**EXERCISE GOAL**
Reproduce the lines of the listing exactly, beginning at the top, until the line with "(List.finRange 8).foldl (fun t k =>" has been reproduced too.

**DATA EXCERPTS**
/-- Bundles that a port has received and that wait at any port to be forwarded: fencing the port they came in on discards them (R447). -/
def dropReceived (s : State) (n : Fin 8) : State :=
  let mine (b : TxBundle) : Bool := match b.via with | some (k, _) => decide (k = n) | none => false
  (List.finRange 8).foldl (fun t k =>
    ((t.port k).txq.filter mine).foldl (fun u b => loseBundle u n b)
      (t.setPort k { t.port k with txq := (t.port k).txq.filter fun b => !(mine b) })) s

/-- A port has received bundles that wait to be forwarded. -/
def heldReceived (s : State) (n : Fin 8) : List TxBundle :=
  (List.finRange 8).flatMap fun k => (s.port k).txq.filter fun b => match b.via with | some (j, _) => decide (j = n) | none => false

/-- A message of a lost bundle whose payload was still being read: it counts among the lost (R447). -/
def unreadMsg : BMsg := ⟨0, 0, 0, 0, 0, false, 0, 0, 0, []⟩

/-- What fencing does to a port's traffic (R447): DOWN is sent, and everything not acknowledged is lost, in the order replay buffer,
transmit queues, assembly buffers, and what it has received and not forwarded yet. A measurement in progress ends, and with it a PROBE that asked for it. -/
def dropTraffic (s : State) (n : Fin 8) : State :=
  let s1 := when (decide ((s.port n).st = .up)) (fun t => sendWord t n (ctrlWord 12 0)) s
  let s2 := (s1.port n).opens.foldl (fun t o => closeBundle t n { o with msgs := o.msgs ++ o.reading.map fun _ => unreadMsg }) s1
  let p := s2.port n
  let units := p.replayBuf ++ p.txq.map RUnit.bundle
  let s3 := s2.setPort n { p with replayBuf := [], txq := [], opens := [] }
  let all := units ++ (heldReceived s3 n).map RUnit.bundle
  let s4 := dropReceived (units.foldl (fun t u => loseUnit t n u) s3) n
  let p4 := s4.port n
  let s5 := s4.setPort n { p4 with credits := Vector.replicate 3 0, ident0 := false, ident1 := false, probeAt := none, rtts := []
                                   discard := false, nakRun := 0, slot := p4.slot }
  let s6 := when (bit (preg s5 (.xl n) 0x100) 9) (fun t => goDone t (.xl n) 0x100 9) s5
  match all with
  | [] => s6
  | u :: _ => raiseErr s6 (.xl n) 11 (match u with | .bundle b => bundleAddr b.dst.toNat b.seq.toNat | .word _ => 0)

/-- A port is fenced (R447, 03 R83): its traffic is dropped and it leaves UP. -/
def fencePort (s : State) (n : Fin 8) : State :=
  let was := fenced s (.xl n)
  let s1 := orPreg s (.xl n) 8 2
  if was then s1 else setPortState (dropTraffic s1 n) n .down

/-- A port leaves UP by itself and starts again at DETECT (R418, R420). -/
def portRestart (s : State) (n : Fin 8) : State := setPortState (dropTraffic s n) n .detect

/-- Starts a replay episode or a Recovery of a link: the next tag, 1 to 65,535 (12 R532). A link in an episode keeps its tag. -/
def beginEpisode (s : State) (l : LinkId) : State :=
  if s.fc.episodes.any fun e => decide (e.link = l) && decide (e.ended = none) then s
  else
    let tag := fld (preg s .fc 0x130) 0 16
    let next := if tag = 65535 then 1 else tag + 1
    let eps := s.fc.episodes.filter fun e => decide (e.link ≠ l)
    setPreg { s with fc := { s.fc with episodes := eps ++ [⟨l, BitVec.ofNat 16 tag, none⟩] } } .fc 0x130 (BitVec.ofNat 32 next)

/-- An episode ends; its two-step window begins (12 R532). -/
def endEpisode (s : State) (l : LinkId) : State :=
  { s with fc := { s.fc with episodes := s.fc.episodes.map fun e =>
      if e.link = l ∧ e.ended = none then { e with ended := some s.tide.step } else e } }

/-- Sends an ABORT on every UP port but one (R446), and remembers its identity among the last 16. -/
def sendAbort (s : State) (origin : Byte) (step : W32) (cause : Byte) (except : Option (Fin 8)) : State :=
  let s1 := (List.finRange 8).foldl (fun t n =>
    if (t.port n).st = .up ∧ some n ≠ except then sendReliable t n (abortWord origin step cause) else t) s
  { s1 with fc := { s1.fc with abortIds := ((origin, step) :: s1.fc.abortIds).take 16 } }

/-- A FARE word on its way: towards its destination's fleet ID through `first` or the route, or lost (R419, R467). `at_` is the port that
reports a missing route. -/
def routeFare (s : State) (at_ : Fin 8) (first : Option (Fin 8)) (m : FareMsg) : State :=
  let fleet := m.dst.toNat / 256
  if fleet = fleetId s then { s with fares := s.fares ++ [m] }
  else
    match first, routeOf s fleet with
    | some n, _ => sendReliable s n (fareWord m.dst m.chan m.epoch)
    | none, some n => sendReliable s n (fareWord m.dst m.chan m.epoch)
    | none, none => raiseErr (logLost s at_ fleet 0 0 0 1) (.xl at_) 13 fleet

/-- The directory entry of a message (R423). -/
def dirEntry (m : BMsg) : Nat :=
  m.core.toNat + m.berth.toNat * 2 ^ 8 + m.chan.toNat * 2 ^ 12 + m.src.toNat * 2 ^ 16 + m.epoch.toNat * 2 ^ 32
    + b2n m.evtEn * 2 ^ 36 + m.evt.toNat * 2 ^ 37 + m.len.toNat * 2 ^ 48 + m.tag.toNat * 2 ^ 96

/-- The directory cells (R423). -/
def dirCells (ms : List BMsg) : BitVec 2048 := BitVec.ofNat 2048 (packLanesN 128 (ms.map dirEntry))
where
  packLanesN (w : Nat) : List Nat → Nat
    | [] => 0
    | x :: l => x % 2 ^ w + 2 ^ w * packLanesN w l

/-- HCRC over header bits [479:0] and the directory cells (R422); an SVC bundle has no directory. -/
def headerCrc (svc : Bool) (h : BitVec 512) (d : BitVec 2048) : BitVec 32 :=
  let c := crc32Feed h 0 480 0xFFFFFFFF#32
  ~~~(if svc then c else crc32Feed d 0 2048 c)

/-- The header cell with its checksums (R422). -/
def headerCell (b : TxBundle) : BitVec 512 :=
  let d := dirCells b.msgs
  let dl := match b.deadline with
    | some (st, ph) => b2n true * 2 ^ 2 + st.toNat * 2 ^ 64 + ph.toNat * 2 ^ 80
    | none => 0
  let h : BitVec 512 := BitVec.ofNat 512 (b2n b.svc + b2n b.vc * 2 + dl + b2n b.late * 2 ^ 3 + b2n b.resync * 2 ^ 4
    + b.src.toNat * 2 ^ 8 + b.dst.toNat * 2 ^ 16 + b.seq.toNat * 2 ^ 24 + b.hops.toNat * 2 ^ 40
    + (b.msgs.length - 1) % 16 * 2 ^ 44 + b.payload.length % 2048 * 2 ^ 48 + (crc32Cells b.payload).toNat * 2 ^ 128)
  setFld h 480 32 (headerCrc b.svc h d).toNat

/-- A deadline lies in the past, compared modulo 65,536 steps (R436). `margin` in tk. -/
def pastDeadline (s : State) (dl : W16 × BitVec 26) (margin : Nat) : Bool :=
  let behind := (s.tide.step.setWidth 16 - dl.1).toNat
  if behind = 0 then decide (dl.2.toNat + margin < s.tide.phase.toNat)
  else decide (behind ≤ 32768) && decide (dl.2.toNat + margin < s.tide.phase.toNat + behind * s.tide.len.toNat)

end Sys2Proof.Machine
end

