-- ==== Sys2Proof/Machine/Issue.lean ====
section
/-! DEFINITION. Issuing a bundle, completing an MMA and a SEND (05; 04 R123). -/

namespace Sys2Proof.Machine

/-- The cluster clock of a core stands still: safe state, or the cluster is fenced (12 R515, R520). -/
def clockStopped (s : State) (id : Fin 256) : Bool := stopped s || fenced s (.cl (clusterOf id))

/-! ## The core-local map (04 R112) -/

/-- A byte of the local map: LDM, inbox, IMEM. -/
def Core.localByte (c : Core) (a : Nat) : Byte :=
  if a < 0xC0000 then sget (fun _ => 0) c.ldm a
  else if a < 0xD0000 then sget (fun _ => 0) c.inbox (a - 0xC0000)
  else sget (fun _ => 0) c.imem (a - 0xD0000)

/-- Bytes of the local map, lowest first. -/
def Core.localRead (c : Core) (a n : Nat) : Nat := bytesNat ((List.range n).map fun i => c.localByte (a + i))

/-- A local store: LDM, or IMEM (R112, 05 R185). -/
def Core.localWrite (c : Core) (a : Nat) (bs : List Byte) : Core :=
  if a < 0xC0000 then { c with ldm := writeBytes c.ldm a bs } else { c with imem := writeBytes c.imem (a - 0xD0000) bs }

/-- A local load lies within the map; a store within LDM or within IMEM. -/
def loadMapped (a n : Nat) : Bool := decide (a + n ≤ 0xE0000)

def storeMapped (a n : Nat) : Bool :=
  decide (a + n ≤ 0xC0000) || (decide (0xD0000 ≤ a) && decide (a + n ≤ 0xE0000))

/-- An address formed in 64 bits (05 R181). -/
def effAddr (c : Core) (ra : SReg) (imm : Int) : Nat := (c.s ra + BitVec.ofInt 64 imm).toNat

/-- A range overlaps an operand tile of an MMA that has not finished reading (05 R204). -/
def tileOverlap (c : Core) (a n : Nat) : Bool :=
  c.mmas.any fun m =>
    let hit (base fmt : Nat) : Bool := decide (a < base + tileBytes fmt m.k) && decide (base < a + n)
    hit m.a.toNat m.fmt.toNat || hit m.b.toNat m.fmt.toNat

/-- An MMA on this accumulator has not finished. -/
def accBusy (c : Core) (a : BitVec 2) : Bool := c.mmas.any fun m => decide (m.acc = a)

/-! ## Mapping slots (05 R194) -/

/-- A slot covers an address. A FAILED slot covers the 32 MiB page of the address asked for (assumption 12). -/
def MapSlot.covers (x : MapSlot) (va : Nat) : Bool :=
  decide (va / (if x.big then 2 ^ 30 else 2 ^ 25) = x.base.toNat / (if x.big then 2 ^ 30 else 2 ^ 25))

/-- The lowest slot in a state that covers an address, or the lowest in a state. -/
def slotFind (c : Core) (st : SlotState) (va : Option Nat) : Option (Fin 16) :=
  (List.finRange 16).find? fun i =>
    decide ((c.slots.get i).st = st) && (match va with | some a => (c.slots.get i).covers a | none => true)

/-- What stands before a slot of a bundle may act. -/
inductive Pre where
  | ok
  | exc (cause : Byte)
  | wait (w : Wait)
  | stall

/-- A global access finds its slot (R194) and its place among the outstanding ones (R195). `need`: rights, bit 0 R, 1 W, 2 A. -/
def preGlobal (c : Core) (va n : Nat) (need : BitVec 3) (store : Bool) : Pre :=
  if va % n ≠ 0 then .exc 0x03
  else if 2 ^ 48 ≤ va then .exc 0x06
  else match slotFind c .valid (some va) with
    | some i =>
      if (c.slots.get i).rights &&& need ≠ need then .exc 0x07
      else if (if store then 64 ≤ c.storesOut else 32 ≤ c.loadsOut) then .wait (.accessLimit store)
      else .ok
    | none =>
      match slotFind c .pending none with
      | some i => .wait (.pendingSlot i)
      | none => if (slotFind c .failed (some va)).isSome then .exc 0x08 else .exc 0x06

/-- A local access (R112, R182). -/
def preLocal (c : Core) (a n align : Nat) (store : Bool) : Pre :=
  if a % align ≠ 0 then .exc 0x03
  else if (if store then storeMapped a n else loadMapped a n) = false then .exc 0x02
  else if store && tileOverlap c a n then .stall
  else .ok

/-- What stands before the M slot (05 R182, R187, R194, R204). -/
def preM (c : Core) (m : MIns) : Pre :=
  match m with
  | .ld _ ra imm n _ => preLocal c (effAddr c ra imm) n n false
  | .st _ ra imm n => preLocal c (effAddr c ra imm) n n true
  | .vld _ ra imm => preLocal c (effAddr c ra imm) 256 64 false
  | .vst _ ra imm => preLocal c (effAddr c ra imm) 256 64 true
  | .gld _ ra imm n _ => preGlobal c (effAddr c ra imm) n 1 false
  | .gst _ ra imm n _ => preGlobal c (effAddr c ra imm) n 2 true
  | .gvld _ ra imm => preGlobal c (effAddr c ra imm) 256 1 false
  | .gvst _ ra imm => preGlobal c (effAddr c ra imm) 256 2 true
  | .gamoAdd _ ra _ => preGlobal c (c.s ra).toNat 8 7 false
  | .gamoSwap _ ra _ => preGlobal c (c.s ra).toNat 8 7 false
  | .gamoCas _ ra _ => preGlobal c (c.s ra).toNat 8 7 false
  | .send _ ra =>
    if (c.s ra).toNat % 16 ≠ 0 then .exc 0x03 else if ldmSize < (c.s ra).toNat + 16 then .exc 0x02 else .ok
  | .mma _ ra rb kb fmt _ =>
    let n := tileBytes fmt.toNat (32 * (kb + 1))
    let a := (c.s ra).toNat
    let b := (c.s rb).toNat
    if a % 64 ≠ 0 ∨ b % 64 ≠ 0 then .exc 0x03
    else if ldmSize < a + n ∨ ldmSize < b + n then .exc 0x02
    else if 3 ≤ c.mmas.length then .stall else .ok
  | .accst acc ra fmt _ _ =>
    let n := tileBytes fmt.toNat 64
    let a := (c.s ra).toNat
    if a % 64 ≠ 0 then .exc 0x03 else if ldmSize < a + n then .exc 0x02
    else if 3 ≤ c.mmas.length ∨ accBusy c acc = true ∨ tileOverlap c a n = true then .stall else .ok
  | .accld acc ra =>
    let a := (c.s ra).toNat
    if a % 64 ≠ 0 then .exc 0x03 else if ldmSize < a + 16384 then .exc 0x02
    else if 3 ≤ c.mmas.length ∨ accBusy c acc = true then .stall else .ok
  | .accr acc _ _ => if 3 ≤ c.mmas.length ∨ accBusy c acc = true then .stall else .ok
  | .accw acc _ _ => if 3 ≤ c.mmas.length ∨ accBusy c acc = true then .stall else .ok
  | _ => .ok

/-- What stands before the S slot (05 R177, R178). -/
def preS (c : Core) (i : SIns) : Pre :=
  match i with
  | .jr ra => if (c.s ra).toNat % 16 = 0 then .ok else .exc 0x03
  | .trap imm => .exc (BitVec.ofNat 8 (0x40 + imm.toNat))
  | _ => .ok

/-! ## The slots' effects -/

/-- A control register (05 R173). -/
def mfcRead (s : State) (id : Fin 256) (c : Core) (sel : Nat) : W64 :=
  match sel with
  | 0 => (gcAddr s id.val).setWidth 64
  | 1 => s.tide.step.setWidth 64
  | 2 => s.tide.phase.setWidth 64
  | 3 => s.tide.len.setWidth 64
  | 4 => c.events.setWidth 64
  | 5 => c.mark.setWidth 64
  | 6 => c.berthsWord.setWidth 64
  | 7 => BitVec.ofNat 64 (coreHint s id + 16 * b2n (coreQuiet s id))
  | 8 => c.cycles
  | _ => (c.chan (BitVec.ofNat 4 (sel % 16))).fares.setWidth 64

/-- The branch target of a bundle, if its S slot takes one (R177). -/
def branchTarget (c : Core) (i : SIns) : Option W16 :=
  match i with
  | .branch cd ra rb off => if condEval cd (c.s ra) (c.s rb) then some (c.pc + BitVec.ofInt 16 (16 * off)) else none
  | .jal _ off => some (c.pc + BitVec.ofInt 16 (16 * off))
  | .jr ra => some ((c.s ra).setWidth 16)
  | _ => none

/-- What the S slot writes at once. `o` is the core as the bundle found it. -/
def sWrite (s : State) (id : Fin 256) (o : Core) (i : SIns) (c : Core) : Core :=
  match i with
  | .alu op rd ra rb => c.setS rd (aluEval op (o.s ra) (o.s rb))
  | .alui op rd ra imm => c.setS rd (aluEval op (o.s ra) imm)
  | .li rd imm => c.setS rd imm
  | .lih rd imm => c.setS rd (imm ++ (o.s rd).setWidth 32)
  | .jal rd _ => c.setS rd ((o.pc + 16).setWidth 64)
  | .waitT rd ra imm =>
    let m := (o.s ra).setWidth 32 ||| imm
    { c.setS rd ((c.events &&& m).setWidth 64) with events := c.events &&& ~~~m }
  | .mark ra imm =>
    { c with mark := BitVec.ofNat 32 (min (o.mark.toNat + (o.s ra + imm.setWidth 64).toNat) 0xFFFFFFFF)
             markTick := tickNow s, markBefore := (if o.markTick = tickNow s then o.markBefore else o.mark) }
  | .mfc rd sel => c.setS rd (mfcRead s id o sel.toNat)
  | .evset ra imm => { c with events := c.events ||| ((o.s ra).setWidth 32 ||| imm) }
  | _ => c

/-- Adds a wait of a core, unless it ends at once. -/
def startWait (s : State) (id : Fin 256) (w : Wait) : State :=
  let c := s.core id
  match waitCore c w with
  | some c' => s.setCore id c'
  | none => setWaits s id c (c.waits ++ [w])

/-- The M slot stores into IMEM (R112). -/
def storesImem (o : Core) (m : MIns) : Bool :=
  match m with
  | .st _ ra imm _ | .vst _ ra imm => decide (0xD0000 ≤ effAddr o ra imm)
  | _ => false

/-- What the S slot does after the registers are written: waits, barriers, PARK. SYNC.I waits for an IMEM store of its own bundle, which is
performed before the core's next BUNDLE_ISSUE; those of earlier bundles have been performed (R186, R212; assumption 51). -/
def sAfter (s : State) (id : Fin 256) (o : Core) (i : SIns) (m : MIns) : State :=
  match i with
  | .waitAny rd ra imm => startWait s id (.event rd ((o.s ra).setWidth 32 ||| imm))
  | .waitAll rd ra imm => startWait s id (.eventAll rd ((o.s ra).setWidth 32 ||| imm))
  | .fenceM => startWait s id .fence
  | .park => askPark s id
  | .syncI =>
    let c := { s.core id with fetchQ := [] }
    if storesImem o m then setWaits s id c (c.waits ++ [.sync]) else s.setCore id c
  | _ => s

/-- The D2H request of an access that misses (09 R366): 0 RdCurr, 1 RdShared, 2 RdOwn, 3 RdOwnNoData (assumption 10). -/
def accessOp (s : State) (k : GKind) : BitVec 4 :=
  match k with
  | .load _ _ _ | .vload _ => if s.cxl.disCache then 0 else 1
  | .store n => if 64 ≤ n then 3 else 2
  | _ => 2

/-- The lines of an access, lowest first: one, or four for 256 bytes. -/
def GAccess.lines (a : GAccess) (n : Nat) : List Line :=
  (List.range (max 1 (n / 64))).map fun k => lineOf a.host (a.pa.toNat + 64 * k)

/-- Bytes an access covers. -/
def GKind.bytes : GKind → Nat
  | .load _ n _ => n
  | .vload _ => 256
  | .store n => n
  | .add _ _ | .swap _ _ | .cas _ _ _ => 8

/-- A GAMO or a store needs the line for writing. -/
def GKind.writes : GKind → Bool
  | .load _ _ _ | .vload _ => false
  | _ => true

/-- The device holds a host line as an access of a cluster's core needs it: its cluster cache or the slice has it, in M or E for a
write. -/
def lineHeld (s : State) (cl : Fin 16) (l : Line) (write : Bool) : Bool :=
  match ccHit s cl l with
  | some x => !write || decide (x.st = Mesf.m) || decide (x.st = Mesf.e) || cxlOwned s l
  | none => if write then cxlOwned s l else slServes s l || (slGet s l).owned

/-- The lines that an access to the host asks the host for (09 R366): those that the device does not hold. A store to a line that neither its cluster
cache nor its slice may take asks for none: it goes out as a write. -/
def linesAsked (s : State) (cl : Fin 16) (a : GAccess) : List Line :=
  (a.lines a.kind.bytes).filter fun l => !(lineHeld s cl l a.kind.writes) && !(a.kind.isStore && !(ccTakes s cl l) && !(slAllocs s l))
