/-! ## Manifests in their queues; in the safe state they stand still (12 R520) -/

def mQueueOf (s : State) (cl : Fin 16) (q : Fin 4) : List Manifest := (s.mover cl).queues.get q

def setQueue (s : State) (cl : Fin 16) (q : Fin 4) (l : List Manifest) : State :=
  s.setMover cl { s.mover cl with queues := (s.mover cl).queues.set q l }

/-- Changes the manifest at a place of a queue. -/
def setManifest (s : State) (cl : Fin 16) (q : Fin 4) (i : Nat) (m : Manifest) : State :=
  setQueue s cl q (mapAt (fun _ => m) (mQueueOf s cl q) i)

/-- The manifest of a queue that issues elements now: the first that has some left. -/
def issuing (l : List Manifest) : Option (Nat × Manifest) :=
  (l.zipIdx.find? fun x => decide (x.1.done < mTotal x.1.desc)).map fun x => (x.2, x.1)

/-- MANIFEST_START (06 R233): the first manifest not started begins once its predecessor has issued its last element, or with BARRIER
has ended. -/
def execManifestStart (cl : Fin 16) (q : Fin 4) (s : State) : Res :=
  let l := mQueueOf s cl q
  .next (if stopped s then s else match l.zipIdx.find? fun x => !x.1.started with
    | none => s
    | some (m, i) =>
      let ok := if i = 0 then true
        else if bit m.desc 48 then false
        else match l[i - 1]? with
          | some p => decide (p.done = mTotal p.desc)
          | none => false
      if ok then setManifest s cl q i { m with started := true } else s)

/-- The segment that holds the next element: the present one, or the next one once that is delivered and translated. -/
def segNow (m : Manifest) : Option (Manifest × Seg) :=
  match m.seg with
  | none => none
  | some g =>
    if m.done < g.first + g.count then some (m, g)
    else if m.nextBusy then none
    else match m.next with
      | some h => some ({ m with seg := some h, next := none }, h)
      | none => none

/-- The page of a segment that covers an address on one side. -/
def segPage (g : Seg) (dst : Bool) (va : Nat) : Option Xlat := (g.pages.find? fun p => decide (p.1 = dst) && p.2.covers va).map (·.2)

/-- Master of a mover (R259). -/
def moverMaster (cl : Fin 16) : Fin 58 := fin 58 (16 + cl.val)

/-! ## Writes that wait for nothing but their line -/

/-- A write of the device to a line can be performed now. In a freeze one to the host is: it is discarded (09 R392). -/
def postReady (s : State) (l : Line) (m : Fin 58) : Bool := (l.host && s.frz.on) || homeReady s l m (.wrpart m 0 0 0)

/-- A write of part or all of a line, of one stream of a master: through its home, or discarded by a freeze. -/
def postWrite (s : State) (l : Line) (m : Fin 58) (stream : Nat) (d : BitVec 512) (mask : BitVec 64) (p : BitVec 2) (relaxed : Bool) : State :=
  let core : Byte := BitVec.ofNat 8 stream
  if l.host && s.frz.on then hostWriteLine s m.val core l.num.toNat d mask p relaxed
  else if mask = BitVec.allOnes 64 then serveWrinv (clearRetry s l m) m core l d p relaxed
  else serveWrpart (clearRetry s l m) m core l d mask p relaxed

/-- A write that cannot be performed yet waits at its home (08 R323, R341). -/
def postAsk (s : State) (l : Line) (m : Fin 58) : State := homeAsk s l m (.wrpart m 0 0 0)

/-- A write becomes visible as soon as it is performed: in device memory, or in a line of the host that the slice holds. -/
def seenAtOnce (s : State) (l : Line) : Bool := !l.host || (slGet s l).data.isSome

/-! ## Elements (R233, R235 to R240) -/

/-- The next element of a queue: the place of its manifest, the manifest, its source line and offset, and its destination page and address. -/
structure Elem where
  i  : Nat
  m  : Manifest
  g  : Seg
  sx : Option Xlat
  sa : Nat
  dx : Xlat
  da : Nat
  deriving DecidableEq, Repr

/-- A drain has stopped a manifest's issue (07 R299). -/
def drainHolds (s : State) (cl : Fin 16) (q : Fin 4) (m : Manifest) : Bool := s.drains.any fun d => d.hit.contains (cl, q, m.no)

/-- The element a queue delivers next, if its manifest is started, running, and its segment translated. -/
def nextElem (s : State) (cl : Fin 16) (q : Fin 4) : Option Elem :=
  match issuing (mQueueOf s cl q) with
  | none => none
  | some (i, m) =>
    if m.started = false ∨ m.halted = true ∨ m.ending.isSome = true ∨ drainHolds s cl q m = true ∨
        (match m.stopAt with | some (k, _) => decide (k ≤ m.done) | none => false) = true then none
    else match segNow m with
      | none => none
      | some (m1, g) =>
        let sa := vaNat (mSrcAt m.desc m.done)
        let da := vaNat (mDstAt m.desc m.done)
        let sx := if mCopy m.desc then segPage g false sa else none
        match segPage g true da with
        | none => none
        | some dx => if mCopy m.desc && sx.isNone then none else some ⟨i, m1, g, sx, sa, dx, da⟩

/-- The line an element reads, and the line it writes. -/
def Elem.srcLine (e : Elem) : Option Line := e.sx.map fun p => lineOf (decide (p.kind = 1)) (p.phys e.sa)

def Elem.dstLine (e : Elem) : Line := lineOf (decide (e.dx.kind = 1)) (e.dx.phys e.da)

/-- An element can be read now; a freeze holds a read of host memory (09 R391). -/
def srcReady (s : State) (cl : Fin 16) (e : Elem) : Bool :=
  match e.srcLine with
  | some l => homeReady s l (moverMaster cl) (.rdcur (moverMaster cl))
  | none => true

/-- An element can be written now (R237, R278): at once, unless with RX = 0 an earlier write of its queue is not visible yet and this one would be. -/
def dstReady (s : State) (cl : Fin 16) (q : Fin 4) (e : Elem) : Bool :=
  let early := !(mRx e.m.desc) && streamBusy s (16 + cl.val) q.val
  if e.dx.kind = 2 then !early
  else postReady s e.dstLine (moverMaster cl) && !(early && seenAtOnce s e.dstLine)

/-- An element can be delivered now. A mover that a freeze has made lose a write delivers nothing further outside (09 R393). -/
def elemReady (s : State) (cl : Fin 16) (q : Fin 4) (e : Elem) : Bool :=
  srcReady s cl e && dstReady s cl q e && !(s.frz.movers.getLsbD cl.val && decide (e.dx.kind ≠ 0))

/-- The queue whose turn it is (R233): the first after the one served last that has an element to deliver. -/
def queueTurn (s : State) (cl : Fin 16) : Option (Fin 4) :=
  ((List.range 4).map fun k => fin 4 ((s.mover cl).rot.toNat + 1 + k)).find? fun q =>
    match nextElem s cl q with
    | some e => elemReady s cl q e
    | none => false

**TASK ANSWER**
/-- Bundles that a port has received and that wait at any port to be forwarded: fencing the port they came in on discards them (R447). -/
def dropReceived (s : State) (n : Fin 8) : State :=
  let mine (b : TxBundle) : Bool := match b.via with | some (k, _) => decide (k = n) | none => false
  (List.finRange 8).foldl (fun t k =>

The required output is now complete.